Comparison point is `sonic-rs` (lazy Value, AVX2).
Each benchmark measures **parse + full traversal**: after parsing, every string
value and object key is visited and its length accumulated. This is necessary
for a fair comparison because sonic-rs defers decoding string content until the
value is accessed (lazy evaluation); a parse-only measurement would undercount
its work relative to any real use-case where the parsed data is actually read.

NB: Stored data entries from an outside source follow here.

-- ==== Sys2Proof/Certificates/Slice0/Obligations.lean ====
section
/-! DEFINITION. The statements about HUFCORE for the provers, each citing the rules it rests on. Where a statement names
the next state as a record update of `s`, every field it does not name is as before, memory included. -/

open Sys2Proof Sys2Proof.Machine Sys2Proof.Safety

/-! ### Command words -/

/-- 30 R111: a word selects a command exactly when it is the listed word. -/
def Obligations.CommandWords : Prop :=
  ∀ w : Word,
    (decode w = .ok .nop ↔ w = 0x00000000) ∧ (decode w = .ok .clear ↔ w = 0x00000001) ∧
    (decode w = .ok .count ↔ w = 0x00000010) ∧ (decode w = .ok .build ↔ w = 0x00000011) ∧
    (decode w = .ok .gencode ↔ w = 0x00000012) ∧ (decode w = .ok .emitExt ↔ w = 0x00000020) ∧
    (decode w = .ok .emitTable ↔ w = 0x00000021) ∧ (decode w = .ok .pack ↔ w = 0x00000022) ∧
    (decode w = .ok .parseExt ↔ w = 0x00000030) ∧ (decode w = .ok .parseTable ↔ w = 0x00000031) ∧
    (decode w = .ok .unpack ↔ w = 0x00000032) ∧ (decode w = .ok .compress ↔ w = 0x00000040) ∧
    (decode w = .ok .decompress ↔ w = 0x00000041)

/-- 30 R113: the decoder is total; it gives a well-formed command exactly on that command's word, and an error on every
other word. -/
def Obligations.DecoderTotal : Prop :=
  (∀ i : Instr, i.wellFormed = true → decode (encode i) = .ok i) ∧
  ∀ w : Word, (∃ i, encode i = w ∧ decode w = .ok i) ∨ ((∀ i, encode i ≠ w) ∧ ∃ e, decode w = .error e)

/-! ### Steps -/

/-- 70 R301: when the running word decodes to a well-formed command and the CORE moves next, the step is `exec` of that
command, on the state with the turn taken from the agenda. -/
def Obligations.StepRunsCommand : Prop :=
  ∀ (s s' : State) (w : Word) (i : Instr), s.phase = .running w → decode w = .ok i → i.wellFormed = true →
    CoreTurn s s' → step s = exec i s'

/-- 30 R112: a running word that is no command changes nothing but STATUS and ERR_INFO and ends with ILLEGAL_COMMAND. -/
def Obligations.IllegalWordFails : Prop :=
  ∀ (s s' : State) (w : Word), s.phase = .running w → (∀ i, encode i ≠ w) → CoreTurn s s' →
    step s = .next (afterError s' 1 0 w)

/-- 60 R282: an idle CORE keeps all state. -/
def Obligations.IdleCoreKeepsState : Prop :=
  ∀ s s' : State, s.phase = .idle → CoreTurn s s' → step s = .next s'

/-- 60 R260: a word written to CMD while BUSY is 0 is accepted: BUSY 1, DONE, ERROR, ERR_CODE, ERR_SUB, ERR_INFO 0. -/
def Obligations.CmdWriteAccepted : Prop :=
  ∀ (s : State) (rest : List Event) (w : Word), s.phase = .idle →
    s.agenda = .access (.write (s.params.base + 0x004) .four w) :: rest →
    step s = .next { s with
      agenda := rest, response := .written, phase := .running w,
      done := false, error := false, errCode := 0, errSub := 0, errInfo := 0 }

/-- 70 R302, 10 R40, R44: in the busy window a write to any offset but STATUS and IRQ_EN that is no bus error is dropped
and sets OVERRUN; a write to STATUS acts as W1C on OVERRUN (DONE and ERROR are 0 then); a write to IRQ_EN is accepted. -/
def Obligations.BusyWrites : Prop :=
  ∀ (s : State) (rest : List Event) (w v : Word) (off : Nat) (n : Width), s.phase = .running w → BusyOk s →
    off < 2 ^ 26 → accessOk off n = true → s.agenda = .access (.write (s.params.base + off) n v) :: rest →
    (off ≠ 0x008 → off ≠ 0x00C →
      step s = .next { s with agenda := rest, response := .written, overrun := true }) ∧
    (off = 0x008 →
      step s = .next { s with agenda := rest, response := .written, overrun := s.overrun && !v.getLsbD 3 }) ∧
    (off = 0x00C →
      step s = .next { s with agenda := rest, response := .written, irqEn := v.setWidth 3 })

/-- 70 R302: what the registers the rule lists read as in the busy window. -/
def Obligations.BusyReads : Prop :=
  ∀ (s : State) (rest : List Event) (w : Word) (r : Reg), s.phase = .running w →
    s.agenda = .access (.read (s.params.base + regOffset r) .four) :: rest →
    ∃ v : Word, step s = .next { s with agenda := rest, response := .data v, draws := s.draws + 1 } ∧
      (r = .id → v = 0x48554631) ∧
      (r = .inCapR → v = BitVec.ofNat 32 s.params.inCap) ∧
      (r = .outCapR → v = BitVec.ofNat 32 s.params.outCap) ∧
      (r = .irqEn → v = s.irqEn.setWidth 32) ∧
      (r = .status → v.getLsbD 0 = true ∧ v.getLsbD 1 = false ∧ v.getLsbD 2 = false ∧ v.getLsbD 3 = s.overrun ∧
        v.extractLsb' 4 12 = 0 ∧ v.extractLsb' 18 14 = 0)

/-- 70 R290, R292: asserting the reset input abandons whatever runs, sets BUSY and deasserts IRQ, and the registers and
tables get their reset values; during the sequence a write is ignored without OVERRUN, STATUS reads BUSY = 1 and ID and the
capacities read their values; the CORE's turn ends it. The first clause rests on the model's choices: that the reset values
are all there at the moment of assertion and that an assertion during the sequence starts it again (log 13), and that the
agenda, the last answer and the count of reads stay (log 14); the epoch it counts up is the model's own field (log 3). That
writes set no OVERRUN is also log 13's reading. -/
def Obligations.ResetSequence : Prop :=
  (∀ (s : State) (rest : List Event), s.agenda = .reset :: rest →
    ∃ t, step s = .next t ∧ t.busy = true ∧ t.irq = false ∧
      t = { State.afterReset s.params with
        phase := .resetting, agenda := rest, response := s.response, draws := s.draws, epoch := s.epoch + 1 }) ∧
  (∀ (s : State) (rest : List Event) (off : Nat) (n : Width) (v : Word), s.phase = .resetting → off < 2 ^ 26 →
    accessOk off n = true → s.agenda = .access (.write (s.params.base + off) n v) :: rest →
    step s = .next { s with agenda := rest, response := .written }) ∧
  (∀ (s : State) (rest : List Event) (r : Reg), s.phase = .resetting →
    s.agenda = .access (.read (s.params.base + regOffset r) .four) :: rest →
    ∃ v : Word, step s = .next { s with agenda := rest, response := .data v, draws := s.draws + 1 } ∧
      (r = .id → v = 0x48554631) ∧ (r = .inCapR → v = BitVec.ofNat 32 s.params.inCap) ∧
      (r = .outCapR → v = BitVec.ofNat 32 s.params.outCap) ∧ (r = .status → v.getLsbD 0 = true)) ∧
  (∀ s s' : State, s.phase = .resetting → CoreTurn s s' → step s = .next { s' with phase := .idle })

/-- 10 R70: the registers and tables right after reset, for every instance; the reset state is the one with the
parameters of log 2 (the model's choice). -/
def Obligations.ResetValues : Prop :=
  State.reset = State.afterReset Params.suggested ∧
  ∀ p : Params,
    (∀ r : Reg, (State.afterReset p).readReg r =
      if r = .id then 0x48554631
      else if r = .inCapR then BitVec.ofNat 32 p.inCap
      else if r = .outCapR then BitVec.ofNat 32 p.outCap
      else 0) ∧
    (State.afterReset p).busy = false ∧ (State.afterReset p).irq = false ∧
    (∀ b, (State.afterReset p).freqOf b = 0 ∧ (State.afterReset p).codeLenOf b = 0 ∧
      (State.afterReset p).codeBitsOf b = 0) ∧
    (∀ i, i < 256 → (State.afterReset p).orderAt i = 0) ∧
    (∀ n, n < 511 → nodeAt (State.afterReset p).nodes n = ⟨false, false, 0, 0, 0, 0⟩)

/-! ### The port while BUSY is 0 -/

/-- 10 R33–R57: what each register reads as. -/
def Obligations.RegisterReads : Prop :=
  ∀ (s : State) (rest : List Event) (r : Reg), s.phase = .idle →
    s.agenda = .access (.read (s.params.base + regOffset r) .four) :: rest →
    ∃ v : Word, step s = .next { s with agenda := rest, response := .data v, draws := s.draws + 1 } ∧
      (r = .id → v = 0x48554631) ∧ (r = .cmd → v = 0) ∧
      (r = .status → v.getLsbD 0 = false ∧ v.getLsbD 1 = s.done ∧ v.getLsbD 2 = s.error ∧ v.getLsbD 3 = s.overrun ∧
        v.extractLsb' 4 4 = s.errCode ∧ v.extractLsb' 8 4 = s.errSub ∧ v.extractLsb' 12 4 = 0 ∧
        v.getLsbD 16 = s.treeValid ∧ v.getLsbD 17 = s.tableValid ∧ v.extractLsb' 18 14 = 0) ∧
      (r = .irqEn → v.toNat = s.irqEn.toNat) ∧ (r = .inLen → v = s.inLen) ∧ (r = .outLen → v = s.outLen) ∧
      (r = .rdPtr → v = s.rdPtr) ∧ (r = .extLen → v.toNat = s.extLen.toNat) ∧ (r = .nsym → v.toNat = s.nsym.toNat) ∧
      (r = .root → v.toNat = s.root.toNat) ∧ (r = .nnodes → v.toNat = s.nnodes.toNat) ∧
      (r = .maxLen → v.toNat = s.maxLen.toNat) ∧ (r = .sigBits → v.toNat = s.sigBits.toNat) ∧
      (r = .payBits → v = s.payBits) ∧ (r = .payOff → v = s.payOff) ∧ (r = .errInfo → v = s.errInfo) ∧
      (r = .inCapR → v = BitVec.ofNat 32 s.params.inCap) ∧ (r = .outCapR → v = BitVec.ofNat 32 s.params.outCap)

/-- 10 R33–R57: what a write to each register does: W1C of STATUS, the writable bits of the others, nothing to a
read-only one. (CMD is `CmdWriteAccepted`.) -/
def Obligations.RegisterWrites : Prop :=
  ∀ (s : State) (rest : List Event) (r : Reg) (v : Word), s.phase = .idle →
    s.agenda = .access (.write (s.params.base + regOffset r) .four v) :: rest → r ≠ .cmd →
    ∃ t, step s = .next t ∧
      (r = .status → t = { s with
        agenda := rest, response := .written, done := s.done && !v.getLsbD 1, error := s.error && !v.getLsbD 2,
        overrun := s.overrun && !v.getLsbD 3 }) ∧
      (r = .irqEn → t = { s with agenda := rest, response := .written, irqEn := v.extractLsb' 0 3 }) ∧
      (r = .inLen → t = { s with agenda := rest, response := .written, inLen := v }) ∧
      (r = .rdPtr → t = { s with agenda := rest, response := .written, rdPtr := v }) ∧
      (r = .extLen → t = { s with agenda := rest, response := .written, extLen := v.extractLsb' 0 8 }) ∧
      (r ∉ [Reg.status, .irqEn, .inLen, .rdPtr, .extLen] → t = { s with agenda := rest, response := .written })

/-- 20 R91: a served read, in any phase, changes no register and no window. -/
def Obligations.ReadsChangeNothing : Prop :=
  ∀ (s : State) (rest : List Event) (off : Nat) (n : Width), off < 2 ^ 26 →
    s.agenda = .access (.read (s.params.base + off) n) :: rest →
    ∃ t, step s = .next t ∧ t = { s with agenda := rest, response := t.response, draws := t.draws }

/-- 20 R90, 60 R275: an access that is not naturally aligned, or is 1 or 2 bytes wide at the registers, FREQ or NODE, is
a bus error in any phase: nothing changes and no data is given. (That the run goes on is log 6.) -/
def Obligations.BusErrorChangesNothing : Prop :=
  ∀ (s : State) (rest : List Event) (a : Access) (off : Nat), off < 2 ^ 26 → a.addr = s.params.base + off →
    (off % a.width.bytes ≠ 0 ∨ (a.width ≠ .four ∧ (off < 0x800 ∨ (0x1000 ≤ off ∧ off < 0x2000)))) →
    s.agenda = .access a :: rest →
    step s = .next { s with agenda := rest, response := .busError }

/-- 20 R84, R85: while BUSY is 0 a write to a read-only window, a reserved region or a reserved register offset is
ignored. -/
def Obligations.ReadOnlyWritesIgnored : Prop :=
  ∀ (s : State) (rest : List Event) (off : Nat) (n : Width) (v : Word), s.phase = .idle → off < 2 ^ 26 →
    accessOk off n = true →
    ((0x048 ≤ off ∧ off < 0x400) ∨ (0x800 ≤ off ∧ off < 0xA00) ∨ (0xB00 ≤ off ∧ off < 0x1000000) ∨
      (0x1000000 + s.params.inCap ≤ off)) →
    s.agenda = .access (.write (s.params.base + off) n v) :: rest →
    step s = .next { s with agenda := rest, response := .written }

/-- 20 R84, R85, R89, 10 R66: while BUSY is 0 a write of n bytes to EXT or IN_BUF stores the little-endian bytes that are
not reserved, and every other byte, register and table is as before. -/
def Obligations.BufferWriteStoresLanes : Prop :=
  ∀ (s : State) (rest : List Event) (off : Nat) (n : Width) (v : Word), s.phase = .idle → accessOk off n = true →
    ((0xA00 ≤ off ∧ off < 0xB00) ∨ (0x1000000 ≤ off ∧ off < 0x2000000)) →
    s.agenda = .access (.write (s.params.base + off) n v) :: rest →
    ∃ t, step s = .next t ∧ t = { s with agenda := rest, response := .written, mem := t.mem } ∧
      (∀ k, k < n.bytes → (off + k < 0xAFF ∨ (0x1000000 ≤ off ∧ off + k < 0x1000000 + s.params.inCap)) →
        t.ramByte (off + k) = v.extractLsb' (8 * k) 8) ∧
      (∀ a, (∀ k, k < n.bytes → a = off + k → (a = 0xAFF ∨ 0x1000000 + s.params.inCap ≤ a)) →
        t.ramByte a = s.ramByte a)

/-- 10 R58: while BUSY is 0 a write to FREQ[b] changes that entry and nothing else. -/
def Obligations.FreqWrite : Prop :=
  ∀ (s : State) (rest : List Event) (b : Byte) (v : Word), s.phase = .idle →
    s.agenda = .access (.write (s.params.base + 0x400 + 4 * b.toNat) .four v) :: rest →
    ∃ t, step s = .next t ∧ t.freqOf b = v ∧ (∀ c, c ≠ b → t.freqOf c = s.freqOf c) ∧
      t = { s with agenda := rest, response := .written, freq := t.freq }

| asmjson zmm tape | 10.81 GiB/s | 7.15 GiB/s | 905 MiB/s |
| asmjson zmm | 8.64 GiB/s | 6.27 GiB/s | 672 MiB/s |
| sonic-rs | 7.11 GiB/s | 4.04 GiB/s | 475 MiB/s |
| asmjson u64 | 7.10 GiB/s | 4.93 GiB/s | 636 MiB/s |
| serde_json | 2.43 GiB/s | 535 MiB/s | 83 MiB/s |
asmjson zmm tape leads across all three workloads. It writes a flat
`TapeEntry` array in the assembly parser itself — one pointer-sized entry per
value — so structural traversal is a single linear scan with no pointer
chasing. The baseline asmjson zmm parser also leads on string-dominated
workloads; the portable `u64` SWAR classifier is neck-and-neck with sonic-rs
on string arrays despite using no SIMD instructions, and beats it on string
objects. sonic-rs narrows the gap on mixed JSON through its lazy string
decoding, but zmm tape still leads by 90 %.
## Conformance note
asmjson is slightly permissive: its classifier treats **any byte with value
`< 0x20`** (i.e. all C0 control characters) as whitespace, rather than
strictly the four characters the JSON specification allows (`0x09` HT, `0x0A`
LF, `0x0D` CR, `0x20` SP). Well-formed JSON is parsed identically; input
that embeds bare control characters other than the four legal ones will be
accepted where a strict parser would reject it.
## License
MIT — see [LICENSE](https://github.com/andy-thomason/asmjson/blob/master/LICENSE).
For internals documentation (state machine annotation, register allocation,
design decisions) see [doc/dev.md](doc/dev.md).